DEV Community

agenthustler
agenthustler

Posted on

Scraping Real-Time Air Quality and Pollution Data with Python

Scraping Real-Time Air Quality and Pollution Data with Python

Air quality data drives decisions in public health, urban planning, and environmental research. While some APIs exist, many local monitoring stations only publish data on websites without structured access.

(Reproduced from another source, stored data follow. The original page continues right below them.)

/-! ### addReason -/

@[simp] theorem addReason_core (r : Reason) : (addReason r s).core = s.core := by
  simp [addReason]
@[simp] theorem addReason_clock (r : Reason) : (addReason r s).clock = s.clock := by
  simp [addReason]
@[simp] theorem addReason_store (r : Reason) : (addReason r s).store = s.store := by
  simp [addReason]
@[simp] theorem addReason_detector (r : Reason) : (addReason r s).detector = s.detector := by
  simp [addReason]
@[simp] theorem addReason_fares (r : Reason) : (addReason r s).fares = s.fares := by
  simp [addReason]
@[simp] theorem addReason_revoked (r : Reason) : (addReason r s).revoked = s.revoked := by
  simp [addReason]
@[simp] theorem addReason_journal (r : Reason) : (addReason r s).journal = s.journal := by
  simp [addReason]
@[simp] theorem addReason_scheduler (r : Reason) : (addReason r s).scheduler = s.scheduler := by
  simp [addReason]
@[simp] theorem addReason_compositor (r : Reason) : (addReason r s).compositor = s.compositor := by
  simp [addReason]
@[simp] theorem addReason_bus (r : Reason) : (addReason r s).bus = s.bus := by
  simp [addReason]
@[simp] theorem addReason_supply (r : Reason) : (addReason r s).supply = s.supply := by
  simp [addReason]
@[simp] theorem addReason_counters (r : Reason) : (addReason r s).counters = s.counters := by
  simp [addReason]
@[simp] theorem addReason_draws (r : Reason) : (addReason r s).draws = s.draws := by
  simp [addReason]
@[simp] theorem addReason_pending (r : Reason) : (addReason r s).pending = s.pending := by
  simp [addReason]

/-! ### removeReason -/

@[simp] theorem removeReason_core (r : Reason) : (removeReason r s).core = s.core := by
  simp [removeReason]
@[simp] theorem removeReason_clock (r : Reason) : (removeReason r s).clock = s.clock := by
  simp [removeReason]
@[simp] theorem removeReason_store (r : Reason) : (removeReason r s).store = s.store := by
  simp [removeReason]
@[simp] theorem removeReason_detector (r : Reason) : (removeReason r s).detector = s.detector := by
  simp [removeReason]
@[simp] theorem removeReason_fares (r : Reason) : (removeReason r s).fares = s.fares := by
  simp [removeReason]
@[simp] theorem removeReason_revoked (r : Reason) : (removeReason r s).revoked = s.revoked := by
  simp [removeReason]
@[simp] theorem removeReason_journal (r : Reason) : (removeReason r s).journal = s.journal := by
  simp [removeReason]
@[simp] theorem removeReason_scheduler (r : Reason) : (removeReason r s).scheduler = s.scheduler := by
  simp [removeReason]
@[simp] theorem removeReason_compositor (r : Reason) : (removeReason r s).compositor = s.compositor := by
  simp [removeReason]
@[simp] theorem removeReason_bus (r : Reason) : (removeReason r s).bus = s.bus := by
  simp [removeReason]
@[simp] theorem removeReason_supply (r : Reason) : (removeReason r s).supply = s.supply := by
  simp [removeReason]
@[simp] theorem removeReason_counters (r : Reason) : (removeReason r s).counters = s.counters := by
  simp [removeReason]
@[simp] theorem removeReason_draws (r : Reason) : (removeReason r s).draws = s.draws := by
  simp [removeReason]
@[simp] theorem removeReason_pending (r : Reason) : (removeReason r s).pending = s.pending := by
  simp [removeReason]

/-! ### freeMessage -/

@[simp] theorem freeMessage_core (j : Journal) : (freeMessage j s).core = s.core := by
  unfold freeMessage; (repeat' split) <;> simp
@[simp] theorem freeMessage_clock (j : Journal) : (freeMessage j s).clock = s.clock := by
  unfold freeMessage; (repeat' split) <;> simp
@[simp] theorem freeMessage_store (j : Journal) : (freeMessage j s).store = s.store := by
  unfold freeMessage; (repeat' split) <;> simp
@[simp] theorem freeMessage_detector (j : Journal) : (freeMessage j s).detector = s.detector := by
  unfold freeMessage; (repeat' split) <;> simp
@[simp] theorem freeMessage_fares (j : Journal) : (freeMessage j s).fares = s.fares := by
  unfold freeMessage; (repeat' split) <;> simp
@[simp] theorem freeMessage_revoked (j : Journal) : (freeMessage j s).revoked = s.revoked := by
  unfold freeMessage; (repeat' split) <;> simp
@[simp] theorem freeMessage_journal (j : Journal) : (freeMessage j s).journal = s.journal := by
  unfold freeMessage; (repeat' split) <;> simp
@[simp] theorem freeMessage_scheduler (j : Journal) : (freeMessage j s).scheduler = s.scheduler := by
  unfold freeMessage; (repeat' split) <;> simp
@[simp] theorem freeMessage_compositor (j : Journal) : (freeMessage j s).compositor = s.compositor := by
  unfold freeMessage; (repeat' split) <;> simp
@[simp] theorem freeMessage_bus (j : Journal) : (freeMessage j s).bus = s.bus := by
  unfold freeMessage; (repeat' split) <;> simp
@[simp] theorem freeMessage_supply (j : Journal) : (freeMessage j s).supply = s.supply := by
  unfold freeMessage; (repeat' split) <;> simp
@[simp] theorem freeMessage_counters (j : Journal) : (freeMessage j s).counters = s.counters := by
  unfold freeMessage; (repeat' split) <;> simp
@[simp] theorem freeMessage_draws (j : Journal) : (freeMessage j s).draws = s.draws := by
  unfold freeMessage; (repeat' split) <;> simp
@[simp] theorem freeMessage_pending (j : Journal) : (freeMessage j s).pending = s.pending := by
  unfold freeMessage; (repeat' split) <;> simp
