-- ==== Sys2Proof/Laws/Blocks.lean ====
section
/-! SUPPORT. Laws/Blocks.lean: spec lemmas of the operations the blocks share among themselves. Quotes
withdrawn and re-pointed, calls changed, frames begun. -/

namespace Sys2Proof.Machine

/-! ## Quotes withdrawn and re-pointed (R78, R79) -/

theorem PortSales.holds_of_withdrawn {hit : CallRef → Bool} {x : PortSales} {q : Quote}
    (h : (x.withdrawn hit).holds q) : x.holds q ∧ q.targets hit = false := by
  have mark : ∀ m : QuoteMark, m.withdrawn hit = .expired q →
      m = .expired q ∧ q.targets hit = false := by
    intro m e
    cases m with
    | none => exact absurd e (by simp [QuoteMark.withdrawn])
    | invalidated n => exact absurd e (by simp [QuoteMark.withdrawn])
    | expired r =>
      simp only [QuoteMark.withdrawn] at e
      split at e
      · cases e
      · rename_i n
        obtain rfl := QuoteMark.expired.inj e
        exact ⟨rfl, by simpa using n⟩
  unfold PortSales.withdrawn at h
  dsimp only at h
  split at h
  · rename_i r hr
    split at h
    · rcases h with h | h <;> cases h
    · rename_i n
      rcases h with h | h
      · obtain rfl : r = q := Option.some.inj (hr.symm.trans h)
        exact ⟨.inl hr, by simpa using n⟩
      · exact ⟨.inr (mark _ h).1, (mark _ h).2⟩
  · rcases h with h | h
    · exact absurd (‹x.slot = none›.symm.trans h) (by simp)
    · exact ⟨.inr (mark _ h).1, (mark _ h).2⟩

/-- A quote or expired record held after a withdrawal was held before it, and its target is not hit. -/
theorem holds_of_withdraw {hit : CallRef → Bool} {s : State} {p : Port} {q : Quote}
    (h : ((withdraw hit s).sales.ports.get p).holds q) :
    (s.sales.ports.get p).holds q ∧ q.targets hit = false := by
  rw [withdraw_sales, PerPort.get_imap] at h
  exact PortSales.holds_of_withdrawn h

theorem Quote.targets_eq {hit : CallRef → Bool} {q : Quote} {r : CallRef} (h : q.request.target = some r) :
    q.targets hit = hit r := by simp [Quote.targets, h]

theorem holds_of_withdrawCall {r : CallRef} {s : State} {p : Port} {q : Quote}
    (h : ((withdrawCall r s).sales.ports.get p).holds q) :
    (s.sales.ports.get p).holds q ∧ q.request.target ≠ some r := by
  obtain ⟨a, b⟩ := holds_of_withdraw h
  refine ⟨a, fun e => ?_⟩
  rw [Quote.targets_eq e] at b
  simp at b

theorem holds_of_withdrawTable {t : TableName} {s : State} {p : Port} {q : Quote} {r : CallRef}
    (h : ((withdrawTable t s).sales.ports.get p).holds q) (e : q.request.target = some r) :
    (s.sales.ports.get p).holds q ∧ r.table ≠ t := by
  obtain ⟨a, b⟩ := holds_of_withdraw h
  rw [Quote.targets_eq e] at b
  exact ⟨a, by simpa using b⟩

/-- A withdrawal changes the per-port records of the sales controller alone. -/
theorem withdraw_sales_eq (hit : CallRef → Bool) (s : State) :
    (withdraw hit s).sales = { s.sales with ports := (withdraw hit s).sales.ports } := rfl

/-- What re-pointing leaves held: each quote or record held before, its TOMORROW target now in TODAY. -/
theorem holds_of_repoint {s : State} {p : Port} {q : Quote}
    (h : ((repoint s).sales.ports.get p).holds q) :
    ∃ q', (s.sales.ports.get p).holds q' ∧ q = q'.repointed := by
  rw [repoint_sales, PerPort.get_imap] at h
  unfold PortSales.repointed at h
  rcases h with h | h
  · cases hs : (s.sales.ports.get p).slot with
    | none => simp [hs] at h
    | some q' =>
      simp only [hs, Option.map_some, Option.some.injEq] at h
      exact ⟨q', .inl hs, h.symm⟩
  · cases hm : (s.sales.ports.get p).mark with
    | none => simp [hm] at h
    | invalidated n => simp [hm] at h
    | expired q' =>
      simp only [hm, QuoteMark.expired.injEq] at h
      exact ⟨q', .inr hm, h.symm⟩

@[simp] theorem Quote.repointed_number (q : Quote) : q.repointed.number = q.number := by
  unfold Quote.repointed
  split
  · rfl
  · split <;> rfl
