/-! ## Port resets, elapsed time, passages, samples -/

theorem sameReasons_releaseBatch (p : Port) (s : State) : SameReasons s (releaseBatch p s) := by
  unfold releaseBatch
  (repeat' split) <;> constructor <;> simp

theorem State.reasonsOk.resetPort (h : s.reasonsOk) (p : Port) : (resetPort p s).reasonsOk := by
  dsimp only [Machine.resetPort]
  have staged : (releaseStaging p (resetSales p (setPort p (s.ports.get p).cleared s))).reasonsOk :=
    h.of_same (by constructor <;> simp [Sales.remaining, resetSales])
  refine State.reasonsOk.of_same (staged.of_same (sameReasons_releaseBatch p _)) ?_
  cases p <;> constructor <;> rfl

theorem State.reasonsOk.portReset (h : s.reasonsOk) (p : Port) (f : PortResetBody) :
    (portReset p f s).1.reasonsOk := by
  unfold Machine.portReset
  (repeat' split)
  · exact h
  · exact h.resetPort .terminal
  · exact h.resetPort .link
  · exact h
  · exact h

theorem State.reasonsOk.resetLineActive (h : s.reasonsOk) (p : Port) : (resetLineActive p s).reasonsOk := by
  unfold Machine.resetLineActive
  split
  · exact (h.resetPort p).of_same (by constructor <;> rfl)
  · exact h

theorem State.reasonsOk.secondElapses (h : s.reasonsOk) : (secondElapses s).reasonsOk := by
  refine secondElapses_keeps (P := State.reasonsOk) (fun _ => h.of_same (sameReasons_setClock ?_))
    (fun _ => h.of_same (by constructor <;> rfl)) (fun t _ _ h => h.of_same (sameReasons_setClock rfl))
    (fun t h => h.minuteTick) (fun t _ _ h => ?_)
  · unfold Clock.dipSecond
    (repeat' split) <;> rfl
  · exact (h.of_same (t := setClock { t.clock with day := t.clock.day + 1, second := 0 } t)
      (sameReasons_setClock rfl)).of_same (sameReasons_dayBoundary _ _)

theorem State.reasonsOk.passageClosed (h : s.reasonsOk) : (passageClosed s).reasonsOk := by
  have removed : (setDetector { s.detector with passage := none } s).reasonsOk :=
    h.of_same (by constructor <;> rfl)
  dsimp only [Machine.passageClosed, closePassage]
  (repeat' split)
  · exact h
  · exact removed.of_same (by constructor <;> rfl)
  · exact removed.of_same (by constructor <;> rfl)
  · exact (removed.append _).of_same (by constructor <;> rfl)
  · exact h

/-- SUPPLY_RESERVE follows the supply state (R176). -/
theorem agrees_tellSales {old new : SupplyState} {q : Reason} (now : s.supply.state = new)
    (before : .supplyReserve ∈ s.sales.reasons ↔ old = .reserve) (h : q ≠ .supplyReserve → s.agrees q) :
    (tellSales old new s).agrees q := by
  unfold tellSales
  split
  · exact agrees_addReason (fun _ => now.trans ‹_ ∧ _›.1) h
  · split
    · rename_i left
      exact agrees_removeReason (fun _ e => left.2 (now.symm.trans e)) h
    · by_cases own : q = .supplyReserve
      · subst own
        refine before.trans ?_
        show _ ↔ s.supply.state = .reserve
        rw [now]
        grind
      · exact h own
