-- ==== Sys2Proof/Machine/Bits.lean ====
section
/-! DEFINITION. Bit fields, little-endian bytes (00 R9 to R11), lists of fixed size, and CRC-32C. -/

namespace Sys2Proof.Machine

/-- Bits `[lo + w - 1 : lo]` of a number (00 R9, R10). -/
def bits (n lo w : Nat) : Nat := n / 2 ^ lo % 2 ^ w

/-- Bit `[i]` of a number. -/
def bit (n i : Nat) : Bool := n / 2 ^ i % 2 == 1

/-- A number with bits `[lo + w - 1 : lo]` replaced. -/
def setBits (n lo w v : Nat) : Nat :=
  n / 2 ^ (lo + w) * 2 ^ (lo + w) + v % 2 ^ w * 2 ^ lo + n % 2 ^ lo

/-- A Bool as a bit. -/
def b2n (b : Bool) : Nat := if b then 1 else 0

/-- The two's complement value of the low `w` bits. -/
def sext (n w : Nat) : Int :=
  if n % 2 ^ w < 2 ^ (w - 1) then (n % 2 ^ w : Nat) else (n % 2 ^ w : Nat) - (2 ^ w : Nat)

/-- An integer's low `w` bits in two's complement. -/
def toBits (i : Int) (w : Nat) : Nat := (i % (2 ^ w : Nat)).toNat

/-- An integer held to a range. -/
def clampInt (lo hi i : Int) : Int := if i < lo then lo else if hi < i then hi else i

/-- A natural number held to a range. -/
def clampNat (lo hi n : Nat) : Nat := if n < lo then lo else if hi < n then hi else n

/-- Quotient rounded up. -/
def ceilDiv (a b : Nat) : Nat := (a + b - 1) / b

/-- The `n` bytes of a number, lowest offset first (00 R11). -/
def leBytes : Nat → Nat → List Byte
  | 0, _ => []
  | n + 1, v => BitVec.ofNat 8 v :: leBytes n (v / 256)

/-- The number that bytes hold, lowest offset first (00 R11). -/
def ofLe : List Byte → Nat
  | [] => 0
  | b :: bs => b.toNat + 256 * ofLe bs

/-- The little-endian field of `n` bytes at an offset of a structure. -/
def field (bs : List Byte) (ofs n : Nat) : Nat := ofLe ((bs.drop ofs).take n)

/-- Positions of the bits that are set among the low `n`. -/
def bitList (n v : Nat) : List Nat := (List.range n).filter fun i => bit v i

/-- The number whose set bits are listed. -/
def ofBitList (l : List Nat) : Nat := l.foldl (fun n i => if bit n i then n else n + 2 ^ i) 0

/-- How many of the low `n` bits are set. -/
def popCount (n v : Nat) : Nat := (bitList n v).length

/-- Put a number into a strictly rising list. -/
def insertNat (n : Nat) : List Nat → List Nat
  | [] => [n]
  | m :: ms => if n < m then n :: m :: ms else if n = m then m :: ms else m :: insertNat n ms

/-- One bit of CRC-32C over the reflected polynomial (CRC-32C: 0x1EDC6F41). -/
def crcBit (c : Nat) : Nat := if c % 2 == 1 then (c / 2) ^^^ 0x82F63B78 else c / 2

/-- One byte of CRC-32C. -/
def crcByte (c : Nat) (b : Byte) : Nat :=
  crcBit (crcBit (crcBit (crcBit (crcBit (crcBit (crcBit (crcBit (c ^^^ b.toNat))))))))

/-- CRC-32C of bytes. -/
def crc32c (bs : List Byte) : Nat := bs.foldl crcByte 0xFFFFFFFF ^^^ 0xFFFFFFFF

/-- The least of a list, 0 for none. -/
def minNat : List Nat → Nat
  | [] => 0
  | [n] => n
  | n :: ns => Nat.min n (minNat ns)

/-- The sum of a list. -/
def sumNat (l : List Nat) : Nat := l.foldl (· + ·) 0

/-- The element at a position, or a default. -/
def nth {α : Type} (l : List α) (i : Nat) (d : α) : α := l.getD i d

/-- Replace the elements that satisfy a test. -/
def mapIf {α : Type} (p : α → Bool) (f : α → α) (l : List α) : List α :=
  l.map fun a => if p a then f a else a

end Sys2Proof.Machine
end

Here's how to build a real-time air quality scraper in Python.

The Data Landscape

Air quality indexes (AQI) come from thousands of monitoring stations worldwide. Sources include:

  • Government environmental agencies
  • Community sensor networks (PurpleAir, OpenAQ)
  • Weather services with pollution overlays

Setting Up

import requests
from bs4 import BeautifulSoup
import json
import time
from datetime import datetime

PROXY_URL = "https://api.scraperapi.com"
API_KEY = "YOUR_SCRAPERAPI_KEY"
Enter fullscreen mode Exit fullscreen mode

For real-time data that updates every hour, ScraperAPI ensures you never get blocked during continuous monitoring.

Scraping AQI from AQICN

def get_city_aqi(city):
    params = {
        "api_key": API_KEY,
        "url": f"https://aqicn.org/city/{city}/"
    }
    response = requests.get(PROXY_URL, params=params)
    soup = BeautifulSoup(response.text, "html.parser")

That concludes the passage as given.